What is required: Which of the lines below contain the string "isSyncTriple"? Copy each one.

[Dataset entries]
=-=-=

-- ==== Sys2Proof/WellFormed.lean ====
section
/-! DEFINITION. Which terms of `Instr` stand for an instruction of the block: the condition column of the decode
table (spec/30_encoding.md R56) and of the command table (R58, 45_host_commands.md R106, R108). -/

namespace Sys2Proof

open Sys2Proof.Machine

/-- `i.wf`: some words, in some phase, decode to `i`. -/
def Instr.wf : Instr → Bool
  | .scanEnd => true
  | .sync3 w0 w1 w2 => isSyncTriple w0 w1 w2
  | .scanSkip w0 w1 w2 => !isSyncTriple w0 w1 w2
  | .streamEnd => true
  | .fillPair => true
  | .data w next => !isFillerPair w next
  | .lEnd => true
  | .lRec _ _ _ _ => true
  | .nop _ => true
  | .load _ => true
  | .findSync _ => true
  | .run _ _ => true
  | .ringInit _ => true
  | .reset _ => true
  | .cmdReserved v => commandOp v == .reserved
  | .rdreg _ => true
  | .wrreg n _ => n != 0

end Sys2Proof
end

=-=-=

Solution below:
  | .sync3 w0 w1 w2 => isSyncTriple w0 w1 w2
  | .scanSkip w0 w1 w2 => !isSyncTriple w0 w1 w2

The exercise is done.